Saved data entries:
* * *

-- ==== Sys2Proof/Proofs/FramesOfTheLine.lean ====
section
/-! PROOFS. Frames and their bytes (R23, R26, R171), and the transmitter's attempts, collisions and sent frames (R30 to
R33, R170). -/

set_option Elab.async false

namespace Sys2Proof.Machine

/-! ### Fields and their bytes -/

theorem be16_bytes16 {n : Nat} (h : n < 65536) (before after : List Byte) :
    be16 (before ++ bytes16 n ++ after) before.length = n := by
  have high : (n / 256) % 256 = n / 256 := Nat.mod_eq_of_lt (by omega)
  simp [be16, byteAt, bytes16, high]
  omega

/-- The check of a frame, a length and a payload found where the layout puts them (R23, R171). -/
theorem LineFrame.bytes_parts (f : LineFrame) : f.bytes.length = 5 + f.payload.length ∧
    byteAt f.bytes 2 = f.payload.length % 256 ∧ f.bytes.getD 0 0 = f.sender ∧ f.bytes.getD 1 0 = f.kind ∧
    (f.bytes.drop 3).take f.payload.length = f.payload ∧ f.bytes.take (3 + f.payload.length) = f.body ∧
    be16 f.bytes (3 + f.payload.length) = (crc16 f.body).toNat := by
  have body : f.body.length = 3 + f.payload.length := by simp [LineFrame.body]; omega
  refine ⟨?_, ?_, rfl, rfl, ?_, ?_, ?_⟩
  · simp [LineFrame.bytes, body, bytes16]; omega
  · simp [LineFrame.bytes, LineFrame.body, byteAt]
  · simp [LineFrame.bytes, LineFrame.body]
  · rw [← body, LineFrame.bytes, List.take_left]
  · have check := be16_bytes16 (crc16 f.body).isLt f.body []
    rwa [List.append_nil, body] at check

/-- A frame whose fields are those of its kind passes the receive checks (R26). -/
theorem LineFrame.checkFrame_bytes {f : LineFrame} (length : payloadLength f.kind.toNat = some f.payload.length)
    (short : f.payload.length ≤ 80) (sender : f.sender.toNat ≤ 24) (desk : f.sender.toNat = 0 ↔ 16 ≤ f.kind.toNat)
    (pace : f.kind.toNat = 1 → paceStateCode (f.payload.getD 5 0) = true) : checkFrame f.bytes = .ok f := by
  obtain ⟨whole, third, first, second, payload, covered, check⟩ := LineFrame.bytes_parts f
  rw [Nat.mod_eq_of_lt (by omega)] at third
  unfold checkFrame
  simp only [third, whole, first, second, payload, covered, check, length]
  rw [if_neg (by omega), if_neg (by omega), if_neg (by simp), if_neg (by omega), if_neg (by simp), if_neg (by omega),
    if_neg (by omega), if_neg fun bad => Bool.false_ne_true (bad.2.symm.trans (pace bad.1))]

theorem field16_bytes16 (v : BitVec 16) (before after : List Byte) :
    field16 (before ++ bytes16 v.toNat ++ after) before.length = v := by
  rw [field16, be16_bytes16 v.isLt, BitVec.ofNat_toNat, BitVec.setWidth_eq]

theorem be32_bytes32 {n : Nat} (h : n < 4294967296) (after : List Byte) : be32 (bytes32 n ++ after) 0 = n := by
  have high : be16 (bytes32 n ++ after) 0 = n / 65536 := by
    have := be16_bytes16 (n := n / 65536) (by omega) [] (bytes16 n ++ after)
    simpa [bytes32] using this
  have low : be16 (bytes32 n ++ after) 2 = n % 65536 := by
    have := be16_bytes16 (n := n % 65536) (by omega) (bytes16 (n / 65536)) after
    have same : bytes16 (n % 65536) = bytes16 n := by
      simp only [bytes16, List.cons.injEq, and_true]
      exact ⟨BitVec.eq_of_toNat_eq (by simp; omega), BitVec.eq_of_toNat_eq (by simp)⟩
    rw [same] at this
    exact this
  rw [be32, high, low]
  omega

/-- The PACE payload is read back from its bytes (R171). -/
theorem readPace_bytes (p : PacePayload) : readPace p.bytes = p := by
  have stamp : BitVec.ofNat 32 (be32 p.bytes 0) = p.stamp := by
    have := be32_bytes32 p.stamp.isLt ([p.showNo, p.stateCode, p.sectionNo, p.flags] ++ bytes16 p.planned.toNat ++
      bytes16 p.ceiling.toNat ++ bytes16 p.current.toNat ++ bytes16 p.wind.toNat ++
      [p.outNozzles, p.faultHeads, p.trippedPumps, p.causes])
    have bytes : be32 p.bytes 0 = p.stamp.toNat := by simpa [PacePayload.bytes] using this
    rw [bytes, BitVec.ofNat_toNat, BitVec.setWidth_eq]
  have head : (bytes32 p.stamp.toNat ++ [p.showNo, p.stateCode, p.sectionNo, p.flags]).length = 8 := rfl
  have planned : field16 p.bytes 8 = p.planned :=
    Eq.trans (by simp [PacePayload.bytes, bytes32, bytes16]) (field16_bytes16 p.planned
      (bytes32 p.stamp.toNat ++ [p.showNo, p.stateCode, p.sectionNo, p.flags])
      (bytes16 p.ceiling.toNat ++ bytes16 p.current.toNat ++ bytes16 p.wind.toNat ++
        [p.outNozzles, p.faultHeads, p.trippedPumps, p.causes]))
  have ceiling : field16 p.bytes 10 = p.ceiling :=
    Eq.trans (by simp [PacePayload.bytes, bytes32, bytes16]) (field16_bytes16 p.ceiling
      (bytes32 p.stamp.toNat ++ [p.showNo, p.stateCode, p.sectionNo, p.flags] ++ bytes16 p.planned.toNat)
      (bytes16 p.current.toNat ++ bytes16 p.wind.toNat ++ [p.outNozzles, p.faultHeads, p.trippedPumps, p.causes]))
  have current : field16 p.bytes 12 = p.current :=
    Eq.trans (by simp [PacePayload.bytes, bytes32, bytes16]) (field16_bytes16 p.current
      (bytes32 p.stamp.toNat ++ [p.showNo, p.stateCode, p.sectionNo, p.flags] ++ bytes16 p.planned.toNat ++
        bytes16 p.ceiling.toNat)
      (bytes16 p.wind.toNat ++ [p.outNozzles, p.faultHeads, p.trippedPumps, p.causes]))
  have wind : field16 p.bytes 14 = p.wind :=
    Eq.trans (by simp [PacePayload.bytes, bytes32, bytes16]) (field16_bytes16 p.wind
      (bytes32 p.stamp.toNat ++ [p.showNo, p.stateCode, p.sectionNo, p.flags] ++ bytes16 p.planned.toNat ++
        bytes16 p.ceiling.toNat ++ bytes16 p.current.toNat)
      [p.outNozzles, p.faultHeads, p.trippedPumps, p.causes])
  unfold readPace
  rw [stamp, planned, ceiling, current, wind]
  rfl

theorem PacePayload.bytes_stateCode (p : PacePayload) : p.bytes.getD 5 0 = p.stateCode := rfl

/-- A frame that spells a well-formed command passes the checks. -/
theorem decodeFrame_bytes {c : Instr} {f : LineFrame} (spelling : Laws.Spelling.Statement c) (wf : c.wf = true)
    (frame : commandFrame c = some f) (sender : f.sender.toNat ≤ 24)
    (pace : f.kind.toNat = 1 → paceStateCode (f.payload.getD 5 0) = true) (a : Arrival) :
    decodeFrame a f.bytes = frameCommand a f := by
  obtain ⟨length, short, desk⟩ := spelling wf f frame
  rw [decodeFrame, LineFrame.checkFrame_bytes length short sender desk pace]

/-- The frame of a desk command passes the checks. -/
theorem decodeFrame_desk {c : Instr} {kind : Byte} {payload : List Byte} (spelling : Laws.Spelling.Statement c)
    (wf : c.wf = true) (frame : commandFrame c = some ⟨0, kind, payload⟩) (desk : 16 ≤ kind.toNat) (a : Arrival) :
    decodeFrame a (LineFrame.bytes ⟨0, kind, payload⟩) = frameCommand a ⟨0, kind, payload⟩ :=
  decodeFrame_bytes spelling wf frame (Nat.zero_le 24) (fun pace => by dsimp only at pace; omega) a

theorem stationSender_le {sender : Byte} (h : stationSender sender = true) : sender.toNat ≤ 24 := by
  simp only [stationSender, Bool.and_eq_true, decide_eq_true_eq] at h
  exact h.2

/-- Settles O50. -/
theorem frameDecodesToItsCommand : Obligations.FrameDecodesToItsCommand := by
  intro c a f wf frame
  cases c with
  | paceReceived sender p rx =>
    obtain ⟨station, code⟩ := Bool.and_eq_true_iff.mp wf
    obtain rfl := Option.some.inj frame
    rw [decodeFrame_bytes (Laws.Spelling.paceReceived sender p rx) wf rfl (stationSender_le station) (fun _ => code)]
    exact congrArg (Instr.paceReceived sender · a.rx) (readPace_bytes p)
  | alertReceived sender cause rx =>
    obtain rfl := Option.some.inj frame
    rw [decodeFrame_bytes (Laws.Spelling.alertReceived sender cause rx) wf rfl (stationSender_le wf) (fun pace => nomatch pace)]
    rfl
  | reportReceived sender =>
    obtain rfl := Option.some.inj frame
    rw [decodeFrame_bytes (Laws.Spelling.reportReceived sender) wf rfl (stationSender_le wf) (fun pace => nomatch pace)]
    rfl
  | select n hhom =>
    obtain rfl := Option.some.inj frame
    rw [decodeFrame_desk (Laws.Spelling.select n hhom) wf rfl (by decide)]
    rfl
  | start n delay rx =>
    obtain rfl := Option.some.inj frame
    rw [decodeFrame_desk (Laws.Spelling.start n delay rx) wf rfl (by decide)]
    exact congrArg (Instr.start n · a.rx) (by simpa using field16_bytes16 delay [n] [])
  | hold =>
    obtain rfl := Option.some.inj frame
    rw [decodeFrame_desk Laws.Spelling.hold wf rfl (by decide)]
    rfl
  | resume pflt =>
    obtain rfl := Option.some.inj frame
    rw [decodeFrame_desk (Laws.Spelling.resume pflt) wf rfl (by decide)]
    rfl
  | stop =>
    obtain rfl := Option.some.inj frame
    rw [decodeFrame_desk Laws.Spelling.stop wf rfl (by decide)]
    rfl
  | clear estop =>
    obtain rfl := Option.some.inj frame
    rw [decodeFrame_desk (Laws.Spelling.clear estop) wf rfl (by decide)]
    rfl
  | restart target =>
    obtain rfl := Option.some.inj frame
    rw [decodeFrame_desk (Laws.Spelling.restart target) wf rfl (by decide)]
    rfl
  | query target clearFlag =>
    obtain rfl := Option.some.inj frame
    rw [decodeFrame_desk (Laws.Spelling.query target clearFlag) wf rfl (by decide)]
    rfl
  | _ => exact nomatch frame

* * *

Try it:
Repeat word for word the lines above that run from the line containing "unfold checkFrame" through the line containing "rw [field16, be16_bytes16", both ends included, and nothing else.

Exercise answer:
  unfold checkFrame
  simp only [third, whole, first, second, payload, covered, check, length]
  rw [if_neg (by omega), if_neg (by omega), if_neg (by simp), if_neg (by omega), if_neg (by simp), if_neg (by omega),
    if_neg (by omega), if_neg fun bad => Bool.false_ne_true (bad.2.symm.trans (pace bad.1))]

theorem field16_bytes16 (v : BitVec 16) (before after : List Byte) :
    field16 (before ++ bytes16 v.toNat ++ after) before.length = v := by
  rw [field16, be16_bytes16 v.isLt, BitVec.ofNat_toNat, BitVec.setWidth_eq]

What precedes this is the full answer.